When you reach the line containing "rw [exec_reconnect_granted (.inl" in the data below, begin returning lines exactly as written, and stop once the line containing "baud : BaudRate" has been returned.

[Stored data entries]
━━━━━━━━━━━━━━━━━━━━━━━━━━━━━━

/-- The agent of an operation that has just ended is inside nothing. -/
theorem taskOf_current_endOperation (r : Result) (s : State) :
    taskOf (endOperation r s) (endOperation r s).current = none := by
  rw [endOperation_current, taskOf_endOperation_self]

/-- Settles O21: IS_INITIALIZED reports CONN, which INIT sets and RECONNECT sets where CFG_VALID = 1. -/
theorem isInitializedReportsConn : Obligations.IsInitializedReportsConn := by
  refine ⟨fun s => exec_isInitialized_idle, ⟨_, exec_isInitialized_idle rfl, rfl⟩, ?afterConnecting⟩
  rintro i s t (⟨tx, rx, rfl⟩ | ⟨rfl, hv⟩) hr hl ht
  · rw [exec_init_granted hr hl] at ht
    cases ht
    exact exec_isInitialized_connected (taskOf_current_endOperation _ _) (by simp)
  · rw [exec_reconnect_granted hr hl] at ht
    cases ht
    exact exec_isInitialized_connected (taskOf_current_endOperation _ _) (by simp [hv])

/-! ### From reset -/

/-- A poll tick that finds the detection event disabled only starts the interval (45_poll_loop.md R262, R267). -/
theorem step_poll_tick_disabled {s : State} {rest : List Event} (htx : s.txBuf = []) (hd : s.doneSignal = false)
    (hi : s.pollState = .idle) (hz : s.pollTimer = 0) (hc : s.conn = false) :
    step { s with events := .run .poll :: rest } =
      .next { s with events := rest, current := .poll, pollTimer := s.cfg.pollIntervalMs } := by
  refine (step_placed (s := { s with events := .run .poll :: rest }) htx rfl).trans ?_
  simp [stepEvent, stepRun, pollStep, pollTick, tickCondition, eventEnabled, startInterval, hd, hi, hz, hc]

/-- Settles O50: at reset CONN and CFG_VALID are 0, the lock is free and nobody is inside an operation. -/
theorem operationsBeforeInit : Obligations.OperationsBeforeInit := by
  rintro k s rfl
  have hidle : taskOf { State.reset with current := .host k } (.host k) = none := rfl
  refine ⟨fun i hi => ?protocol, exec_isInitialized_idle hidle, ?reconnect, exec_registerHandler_idle hidle,
    fun rest => step_poll_tick_disabled rfl rfl rfl rfl rfl⟩
  case protocol =>
    rw [exec_protocol_disconnected hi (.inl hidle) rfl rfl (by simp), setTask_none_of_idle hidle]
    rfl
  case reconnect =>
    rw [exec_reconnect_granted (.inl hidle) rfl, endOperation_connection rfl, setTask_none_of_idle hidle]
    rfl

end Sys2Proof.Machine
end


-- ==== Sys2Proof/Proofs/StandingRegisters.lean ====
section
/-!
What stands through every instruction but REGISTER_HANDLER: the parameters and BAUD, the registered callback, whose step
it is, and the environment. HANDLER and HANDLER_VALID are written by REGISTER_HANDLER alone (45_poll_loop.md R261).
-/

namespace Sys2Proof.Machine

/-- What no instruction but REGISTER_HANDLER writes. -/
structure Standing where
  cfg : Params
  baud : BaudRate
  handler : HandlerRef
  handlerValid : Bool
  current : Agent
  partner : Partner
  events : List Event
  drawn : Nat

/-- The standing part of a state. -/
def standing (s : State) : Standing :=
  ⟨s.cfg, s.baud, s.handler, s.handlerValid, s.current, s.partner, s.events, s.drawn⟩

theorem handlerValid_of_standing {s t : State} (h : standing t = standing s) : t.handlerValid = s.handlerValid :=
  congrArg Standing.handlerValid h

/-! ### Updates that leave it -/

@[simp] theorem standing_setTask (s : State) (a : Agent) (task : Option Task) :
    standing (setTask s a task) = standing s := by simp [standing]

@[simp] theorem standing_endOperation (r : Result) (s : State) : standing (endOperation r s) = standing s := by
  simp [standing]

@[simp] theorem standing_awaitResponse (op : Instr) (loc : Locals) (s : State) :
    standing (awaitResponse op loc s) = standing s := by simp [standing]

@[simp] theorem standing_deliver (bytes : Bytes) (s : State) : standing (deliver bytes s) = standing s := by
  rw [deliver_eq]; rfl

@[simp] theorem standing_linkWrite (s : State) : standing (linkWrite s) = standing s := by
  rw [linkWrite, partnerReacts]
  split
  next => rfl
  next => exact standing_deliver _ _

@[simp] theorem standing_readExactly (n : Nat) (s : State) : standing (readExactly n s).2 = standing s := by
  rw [readExactly_eq]; split <;> rfl

@[simp] theorem standing_detectAnswered (present : Bool) (s : State) :
    standing (detectAnswered present s) = standing s := by
  cases present <;> rfl

@[simp] theorem standing_endProbe (err : Err) (s : State) : standing (endProbe err s) = standing s := by
  unfold endProbe
  split
  next => rw [standing_detectAnswered, standing_setTask]; rfl
  next => exact standing_endOperation _ _

/-! ### Shared operations that leave it -/

/-- A link operation leaves it when its grant and its resumption do. -/
theorem linkOperation_keeps_standing {op : Instr} {s t : State} {granted : State → Out}
    {resume : Locals → State → Out} (h : linkOperation op s granted resume = .next t)
    (hgrant : ∀ u, granted u = .next t → standing t = standing u)
    (hresume : ∀ loc, resume loc s = .next t → standing t = standing s) : standing t = standing s := by
  rcases linkOperation_next h with ⟨-, -, hg⟩ | ⟨-, -, rfl⟩ | ⟨loc, -, hr⟩ | ⟨-, -, -, rfl⟩
  · exact (hgrant _ hg).trans rfl
  · exact standing_setTask _ _ _
  · exact hresume loc hr
  · rfl

/-- The Disconnected gating leaves it when the operation behind it does. -/
theorem gated_keeps_standing {v : Val} {s t : State} {go : State → Out} (h : gated v s go = .next t)
    (hgo : go s = .next t → standing t = standing s) : standing t = standing s := by
  rcases gated_next h with ⟨-, hg⟩ | ⟨-, rfl⟩
  · exact hgo hg
  · exact standing_endOperation _ _

theorem transmit_keeps_standing {s t : State} (h : transmit s = .next t) : standing t = standing s := by
  obtain ⟨-, -, rfl⟩ := transmit_next h
  exact (standing_linkWrite _).trans rfl

theorem writeFrom_keeps_standing {op : Instr} {stream : Bytes} {k : Nat} {s t : State}
    (h : writeFrom op stream k s = .next t) : standing t = standing s := by
  rcases writeFrom_next h with ⟨-, rfl⟩ | ⟨b, -, rfl⟩
  · exact standing_endOperation _ _
  · exact (standing_awaitResponse _ _ _).trans rfl

theorem readFrom_keeps_standing {op : Instr} {wrap : Bytes → Val} {k : Nat} {out : Bytes} {s t : State}
    (h : readFrom op wrap k out s = .next t) : standing t = standing s := by
  rcases readFrom_next h with ⟨-, rfl⟩ | ⟨b, -, rfl⟩
  · exact standing_endOperation _ _
  · exact (standing_awaitResponse _ _ _).trans rfl

/-- A stream write, issued or resuming, leaves it. -/
theorem writeOperation_keeps_standing {op : Instr} {v : Val} {stream : Bytes} {s t : State}
    (h : linkOperation op s (fun u => gated v u (writeFrom op stream 0)) (writeResume op) = .next t) :
    standing t = standing s := by
  refine linkOperation_keeps_standing h (fun _ hg => gated_keeps_standing hg writeFrom_keeps_standing) fun _ hr => ?_
  rcases writeResume_next hr with ⟨e, -, rfl⟩ | ⟨-, hw⟩
  · simp
  · simpa using writeFrom_keeps_standing hw

/-- A stream read, issued or resuming, leaves it. -/
theorem readOperation_keeps_standing {op : Instr} {v : Val} {wrap : Bytes → Val} {s t : State}
    (h : linkOperation op s (fun u => gated v u (readFrom op wrap 0 [])) (readResume op wrap) = .next t) :
    standing t = standing s := by
  refine linkOperation_keeps_standing h (fun _ hg => gated_keeps_standing hg readFrom_keeps_standing) fun _ hr => ?_
  rcases readResume_next hr with ⟨e, -, rfl⟩ | ⟨blk, i, -, -, rfl⟩ | ⟨blk, -, -, hread⟩
  · simp
  · simp
  · simpa using readFrom_keeps_standing hread

theorem queryUidJudged_keeps_standing {u : Except Err Uid} {s t : State} (h : queryUidJudged u s = .next t) :
    standing t = standing s := by
  rw [queryUidJudged_eq] at h
  cases u with
  | error e => cases h; exact standing_endOperation _ _
  | ok uid => cases h; exact (standing_endOperation _ _).trans rfl

/-! ### Instructions -/

/-- Every instruction but REGISTER_HANDLER leaves it. -/
theorem exec_keeps_standing {i : Instr} {s t : State} (h : exec i s = .next t)
    (hreg : ∀ ref, i ≠ .registerHandler ref) : standing t = standing s := by
  cases i with
  | init tx rx =>
    rw [exec, execInit] at h
    exact linkOperation_keeps_standing h (by rintro u ⟨⟩; exact standing_endOperation _ _) (fun _ hr => by cases hr)
  | disconnect =>
    rw [exec, execDisconnect] at h
    exact linkOperation_keeps_standing h (by rintro u ⟨⟩; exact standing_endOperation _ _) (fun _ hr => by cases hr)
  | reconnect =>
    rw [exec, execReconnect] at h
    refine linkOperation_keeps_standing h ?_ (fun _ hr => by cases hr)
    rintro u ⟨⟩
    rw [standing_endOperation]
    split <;> rfl
  | registerHandler ref => exact absurd rfl (hreg ref)
  | queryUid =>
    rw [exec, execQueryUid] at h
    refine linkOperation_keeps_standing h (fun _ hg => gated_keeps_standing hg ?_) fun _ hr => ?_
    · rintro ⟨⟩; exact (standing_awaitResponse _ _ _).trans rfl
    · exact (queryUidJudged_keeps_standing hr).trans (standing_readExactly 12 s)
  | isInitialized =>
    rw [exec, execIsInitialized] at h
    obtain ⟨-, hr⟩ := freeOperation_next h
    cases hr; rfl
  | isCardPresent =>
    rw [exec, execIsCardPresent] at h
    refine linkOperation_keeps_standing h (fun u hg => ?_) fun _ hr => ?_
    · split at hg
      next => cases hg; exact (standing_awaitResponse _ _ _).trans rfl
      next => cases hg; exact standing_endProbe _ _
    · cases hr; exact (standing_endProbe _ _).trans (standing_readExactly 12 s)
  | writeText text => exact writeOperation_keeps_standing h
  | readText => exact readOperation_keeps_standing h
  | writeBytes data => exact writeOperation_keeps_standing h
  | readBytes => exact readOperation_keeps_standing h
  | handlerDone => obtain ⟨-, -, -, rfl⟩ := execHandlerDone_next h; rfl
  | uidQuery => exact transmit_keeps_standing (s := buildUidQuery s) h
  | blockRead b => exact transmit_keeps_standing (s := buildBlockRead b s) h
  | blockWrite b d =>
    obtain ⟨-, hsend⟩ := execBlockWrite_next h
    exact (transmit_keeps_standing hsend).trans rfl
  | uidRsp head uid chk => cases h; exact standing_deliver _ _
  | ackRsp head ack mid chk => cases h; exact standing_deliver _ _
  | readRsp head data chk => cases h; exact standing_deliver _ _

end Sys2Proof.Machine
end


-- ==== Sys2Proof/Proofs/PollLoop.lean ====
section
/-!
The operations of the poll loop: the registration of the callback (45_poll_loop.md R261) and O32, its return (R266) and
O33, and its start on a positive detection (R263, R264) and O34.
-/

namespace Sys2Proof.Machine

/-! ### REGISTER_HANDLER -/

/-- A registration that answers a next state is the effect of R261, whatever the callback in progress. -/
theorem exec_registerHandler_next {ref : HandlerRef} {s t : State} (h : exec (.registerHandler ref) s = .next t) :
    t = returnResult doneResult { s with handler := ref, handlerValid := true } := by
  rw [exec, execRegisterHandler] at h
  obtain ⟨-, hr⟩ := freeOperation_next h
  exact (Host.Outcome.next.inj hr).symm

/-- No instruction clears HANDLER_VALID: REGISTER_HANDLER sets it, and no other one writes it. -/
theorem exec_keeps_handlerValid {i : Instr} {s t : State} (hv : s.handlerValid = true) (h : exec i s = .next t) :
    t.handlerValid = true := by
  by_cases hreg : ∃ ref, i = .registerHandler ref
  · obtain ⟨ref, rfl⟩ := hreg
    rw [exec_registerHandler_next h, returnResult_handlerValid]
  · have hstand : standing t = standing s := exec_keeps_standing h (not_exists.mp hreg)
    rw [handlerValid_of_standing hstand, hv]

/-- Settles O32: the effect of a registration, the one that `dispatch` reads after two of them, and
`exec_keeps_handlerValid`. -/
theorem registerHandlerReplaces : Obligations.RegisterHandlerReplaces := by
  refine ⟨fun ref s hidle => exec_registerHandler_idle hidle ref, fun h₁ h₂ s t u _ hu => ?_,
    fun _ _ _ => exec_keeps_handlerValid⟩
  rw [exec_registerHandler_next hu, dispatch_running, returnResult_handler]

/-! ### HANDLER_DONE -/

/-- HANDLER_DONE in its place returns from the event (60_exceptions.md R313). -/
theorem execHandlerDone_inPlace {s : State} (hcur : s.current = .handler) (hd : s.pollState = .dispatching)
    (hidle : taskOf s .handler = none) : execHandlerDone s = .next (returnResult doneResult (eventReturn s)) := by
  rw [execHandlerDone, if_pos ⟨hcur, hd⟩, freeOperation_idle (hcur ▸ hidle)]

/-- Once signalled, agent POLL takes the signal and starts the interval, whatever POLL_STATE is (log 27). -/
theorem pollStep_signalled {s : State} (h : s.doneSignal = true) :
    pollStep s = .next (startInterval { s with doneSignal := false }) := by
  rw [pollStep, if_pos h]

/-- Settles O33: the effect of HANDLER_DONE in place, its refusal out of place, and POLL's step on the signal. -/
theorem handlerDoneEndsTheDispatch : Obligations.HandlerDoneEndsTheDispatch := by
  refine ⟨fun s hcur hd hidle => ?_, fun s => execHandlerDone_outOfPlace, fun s => pollStep_signalled⟩
  rw [exec, execHandlerDone_inPlace hcur hd hidle, returnResult, eventReturn_current, hcur]
  rfl

/-! ### A positive detection -/

/-- A detection whose settle delay has ended answers with the verdict on what is in RX_FIFO. -/
theorem exec_isCardPresent_settled {s : State} {loc : Locals} (hs : Settled s .isCardPresent loc) :
    exec .isCardPresent s =
      .next (endProbe (probeError (parseUidRsp (readExactly 12 s).2.cfg.validateRx (readExactly 12 s).1))
        (readExactly 12 s).2) := by
  rw [exec, execIsCardPresent, linkOperation_resumes hs]

/-- Twelve bytes whose checksum is good, or not looked at, are a UID response (41_frame_codec.md R143, R146). -/
theorem parseUidRsp_accepted {v : Bool} {r : Bytes} (hlen : r.length = 12)
    (hchk : v = true → verifyChecksum r = true) : parseUidRsp v (some r) = .ok (uidAt r) := by
  have haccept : checksumAccepted v r = true := by
    cases v with
    | false => rfl
    | true => exact hchk rfl
  rw [parseUidRsp_of_length v hlen, if_pos haccept]
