-- ==== Sys2Proof/Machine/TimersIndex.lean ====
section
/-! DEFINITION. Timers and the index register (spec/46_timers_index_memory.md R100 to R105). -/

namespace Sys2Proof.Machine

/-- `LD Vx,DT` (R100). -/
def execLdVxDt (x : Reg) (s : State) : Result := .next (s.advance.setReg x s.dt)

/-- `LD DT,Vx` (R101). -/
def execLdDtVx (x : Reg) (s : State) : Result := .next (s.advance.setDt (s.reg x))

/-- `LD ST,Vx` (R102). -/
def execLdStVx (x : Reg) (s : State) : Result := .next (s.advance.setSt (s.reg x))

/-- `LD I,nnn` (R103): `I <- zext_16(nnn)`. -/
def execLdI (nnn : Addr) (s : State) : Result := .next (s.advance.setIndex (wideAddr nnn))

/-- `ADD I,Vx` (R104): modulo 65536, VF not written. -/
def execAddI (x : Reg) (s : State) : Result :=
  .next (s.advance.setIndex (s.index + wideByte (s.reg x)))

/-- `LD F,Vx` (R105): the address of the glyph of digit `V[x]`. -/
def execLdF (x : Reg) (s : State) : Result :=
  checked (glyphCheck (s.reg x)) s (s.advance.setIndex (glyphAddress (s.reg x)))

end Sys2Proof.Machine
end

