-- ==== Sys2Proof/Machine/Dispatch.lean ====
section
/-! DEFINITION. One arm per instruction: the direct call of its meaning (spec/40_flow.md R71 step 6). The
state given is the one before the tick, with `pc` at the instruction (log 22). -/

namespace Sys2Proof.Machine

/-- Execute a decoded instruction from the state before the tick. -/
def exec (i : Instr) (s : State) : Host.Outcome State Fault Refusal :=
  match i with
  | .cls => Sys2Proof.Machine.execCls s
  | .ret => Sys2Proof.Machine.execRet s
  | .jp nnn => Sys2Proof.Machine.execJp nnn s
  | .call nnn => Sys2Proof.Machine.execCall nnn s
  | .seImm x nn => Sys2Proof.Machine.execSeImm x nn s
  | .sneImm x nn => Sys2Proof.Machine.execSneImm x nn s
  | .seReg x y => Sys2Proof.Machine.execSeReg x y s
  | .ldImm x nn => Sys2Proof.Machine.execLdImm x nn s
  | .addImm x nn => Sys2Proof.Machine.execAddImm x nn s
  | .ldReg x y => Sys2Proof.Machine.execLdReg x y s
  | .orReg x y => Sys2Proof.Machine.execOrReg x y s
  | .andReg x y => Sys2Proof.Machine.execAndReg x y s
  | .xorReg x y => Sys2Proof.Machine.execXorReg x y s
  | .addReg x y => Sys2Proof.Machine.execAddReg x y s
  | .subReg x y => Sys2Proof.Machine.execSubReg x y s
  | .shr x y => Sys2Proof.Machine.execShr x y s
  | .subnReg x y => Sys2Proof.Machine.execSubnReg x y s
  | .shl x y => Sys2Proof.Machine.execShl x y s
  | .sneReg x y => Sys2Proof.Machine.execSneReg x y s
  | .ldI nnn => Sys2Proof.Machine.execLdI nnn s
  | .jpV0 nnn => Sys2Proof.Machine.execJpV0 nnn s
  | .rnd x nn => Sys2Proof.Machine.execRnd x nn s
  | .drw x y n => Sys2Proof.Machine.execDrw x y n s
  | .skp x => Sys2Proof.Machine.execSkp x s
  | .sknp x => Sys2Proof.Machine.execSknp x s
  | .ldVxDt x => Sys2Proof.Machine.execLdVxDt x s
  | .ldVxK x => Sys2Proof.Machine.execLdVxK x s
  | .ldDtVx x => Sys2Proof.Machine.execLdDtVx x s
  | .ldStVx x => Sys2Proof.Machine.execLdStVx x s
  | .addI x => Sys2Proof.Machine.execAddI x s
  | .ldF x => Sys2Proof.Machine.execLdF x s
  | .ldB x => Sys2Proof.Machine.execLdB x s
  | .storeRegs x => Sys2Proof.Machine.execStoreRegs x s
  | .loadRegs x => Sys2Proof.Machine.execLoadRegs x s

end Sys2Proof.Machine
end

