-- ==== Sys2Proof/Tests/Slice0.lean ====
section
/-! SUPPORT. Tests of the model: the one check of WellFormed, one word of every row decoded, words the table
refuses, at most two steps of each instruction (expected results from spec/95_test_vectors.md Part 2, whose
vector each test names), the host's operations, and a witness for every hypothesis of every obligation. -/

namespace Sys2Proof.Tests

open Sys2Proof Sys2Proof.Machine

/-! ### Helpers: small states -/

/-- The reset state with one instruction word where the next step fetches it. -/
def word (w : Nat) : State := State.reset.withFetchWord 16 w

/-- The state after one step, for a step that answers one. -/
def next (s : State) : State :=
  match step s with
  | .next t => t
  | .fault _ => s
  | .refused _ => s

/-- `s` with its call-stack pointer at `k`. -/
def depth (k : Fin 17) (s : State) : State := { s with sp := k }

/-- `s` with its framebuffer pixel at a place turned on. -/
def lit (px : Fin 64) (py : Fin 32) (s : State) : State := s.setFb (s.fb.set (pixelIndex px py).val true)

/-- `s` Blocked on register `x`. -/
def blockedOn (x : Reg) (s : State) : State := s.setWait (some x)

/-! ### WellFormed: the one check refuses its ill-formed term, at the boundary -/

theorem test_wellFormed_refuses_sixteen_rows : Instr.wellFormed (.drw 0 0 16) = false := by decide

theorem test_wellFormed_takes_fifteen_rows : Instr.wellFormed (.drw 0 0 15) = true := by decide

/-! ### Decoding: a word of each row, written from the row's format (spec/30_encoding.md R58, R61 to R65) -/

theorem test_decode_cls : decodeWord 0x00E0 = some .cls := by decide
theorem test_decode_ret : decodeWord 0x00EE = some .ret := by decide
theorem test_decode_jp : decodeWord 0x1ABC = some (.jp 0xABC) := by decide
theorem test_decode_call : decodeWord 0x2ABC = some (.call 0xABC) := by decide
theorem test_decode_seImm : decodeWord 0x3A42 = some (.seImm 0xA 0x42) := by decide
theorem test_decode_sneImm : decodeWord 0x4A42 = some (.sneImm 0xA 0x42) := by decide
theorem test_decode_seReg : decodeWord 0x5120 = some (.seReg 1 2) := by decide
theorem test_decode_ldImm : decodeWord 0x63AB = some (.ldImm 3 0xAB) := by decide
theorem test_decode_addImm : decodeWord 0x73FE = some (.addImm 3 0xFE) := by decide
theorem test_decode_ldReg : decodeWord 0x8120 = some (.ldReg 1 2) := by decide
theorem test_decode_orReg : decodeWord 0x8121 = some (.orReg 1 2) := by decide
theorem test_decode_andReg : decodeWord 0x8122 = some (.andReg 1 2) := by decide
theorem test_decode_xorReg : decodeWord 0x8123 = some (.xorReg 1 2) := by decide
theorem test_decode_addReg : decodeWord 0x8124 = some (.addReg 1 2) := by decide
theorem test_decode_subReg : decodeWord 0x8125 = some (.subReg 1 2) := by decide
theorem test_decode_shr : decodeWord 0x8126 = some (.shr 1 2) := by decide
theorem test_decode_subnReg : decodeWord 0x8127 = some (.subnReg 1 2) := by decide
theorem test_decode_shl : decodeWord 0x812E = some (.shl 1 2) := by decide
theorem test_decode_sneReg : decodeWord 0x9120 = some (.sneReg 1 2) := by decide
theorem test_decode_ldI : decodeWord 0xA123 = some (.ldI 0x123) := by decide
theorem test_decode_jpV0 : decodeWord 0xB123 = some (.jpV0 0x123) := by decide
theorem test_decode_rnd : decodeWord 0xC30F = some (.rnd 3 0x0F) := by decide
theorem test_decode_drw : decodeWord 0xD12F = some (.drw 1 2 15) := by decide
theorem test_decode_skp : decodeWord 0xE19E = some (.skp 1) := by decide
theorem test_decode_sknp : decodeWord 0xE1A1 = some (.sknp 1) := by decide
theorem test_decode_ldVxDt : decodeWord 0xF307 = some (.ldVxDt 3) := by decide
theorem test_decode_ldVxK : decodeWord 0xF60A = some (.ldVxK 6) := by decide
theorem test_decode_ldDtVx : decodeWord 0xF315 = some (.ldDtVx 3) := by decide
theorem test_decode_ldStVx : decodeWord 0xF318 = some (.ldStVx 3) := by decide
theorem test_decode_addI : decodeWord 0xF31E = some (.addI 3) := by decide
theorem test_decode_ldF : decodeWord 0xF329 = some (.ldF 3) := by decide
theorem test_decode_ldB : decodeWord 0xF333 = some (.ldB 3) := by decide
theorem test_decode_storeRegs : decodeWord 0xF255 = some (.storeRegs 2) := by decide
theorem test_decode_loadRegs : decodeWord 0xF265 = some (.loadRegs 2) := by decide

/-- CY-8 to CY-13: the words the vectors refuse, every class of them. -/
theorem test_decode_refuses : [(0x0000 : Word), 0x00E1, 0x00EF, 0x0123, 0x5121, 0x912F, 0x8128, 0x8129, 0x812D,
    0x812F, 0xE1FF, 0xE19F, 0xE1A0, 0xF000, 0xF0FF, 0xF075, 0xF085, 0xF030].all
      (fun w => decodeWord w == none) = true := by decide

/-- The encoder on one word of each format, against the words above. -/
theorem test_encode_formats : encode .ret = 0x00EE ∧ encode (.call 0xABC) = 0x2ABC ∧
    encode (.seImm 0xA 0x42) = 0x3A42 ∧ encode (.shl 1 2) = 0x812E ∧ encode (.drw 1 2 15) = 0xD12F ∧
    encode (.loadRegs 2) = 0xF265 := by decide

/-- The bytes of a word: the high one at the lower address; a byte string too short is refused by name. -/
theorem test_decodeBytes : decodeBytes [0x6A, 0xBC, 0x12] = .ok (.ldImm 0xA 0xBC, [0x12]) ∧
    decodeBytes [0x6A] = .error .truncated ∧ decodeBytes [0x81, 0x28] = .error (.unknownOpcode 0x8128) := by
  decide

/-- The table's numbering: bit 0 is the least significant of the one word. -/
theorem test_decodeTableWord : decodeTableWord 16 0xF265 = some (.loadRegs 2) ∧
    decodeTableWord 16 0x8128 = none := by decide

/-! ### The cycle -/

/-- CY-2: a fetch from the last legal address. -/
theorem test_fetch_last : (next ((State.reset.jump 0xFFE).withFetchWord 16 0x1200)).pc = 0x200 := by decide

/-- CY-3: one past it. -/
theorem test_fetch_range : next (State.reset.jump 0xFFF) =
    (State.reset.jump 0xFFF).halted (.outOfRange .memory 0x1000) := rfl

/-- CY-7: an odd `pc`. -/
theorem test_fetch_odd : (next ((State.reset.jump 0x201).withFetchWord 16 0x6B7C)).reg 0xB = 0x7C ∧
    (next ((State.reset.jump 0x201).withFetchWord 16 0x6B7C)).pc = 0x203 := by decide

/-- CY-8: an unknown opcode, and what the tick returns. -/
theorem test_unknown : next State.reset = State.reset.halted (.unknownOpcode 0x0000) ∧
    tickReturns (next State.reset) = .err (.unknownOpcode 0x0000) := ⟨rfl, rfl⟩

━━━━━━━━━━━━━━━━━━━━━━━━━━━━━━

> [Task answer]
    rw [exec_reconnect_granted (.inl hidle) rfl, endOperation_connection rfl, setTask_none_of_idle hidle]
    rfl

end Sys2Proof.Machine
end


-- ==== Sys2Proof/Proofs/StandingRegisters.lean ====
section
/-!
What stands through every instruction but REGISTER_HANDLER: the parameters and BAUD, the registered callback, whose step
it is, and the environment. HANDLER and HANDLER_VALID are written by REGISTER_HANDLER alone (45_poll_loop.md R261).
-/

namespace Sys2Proof.Machine

/-- What no instruction but REGISTER_HANDLER writes. -/
structure Standing where
  cfg : Params
  baud : BaudRate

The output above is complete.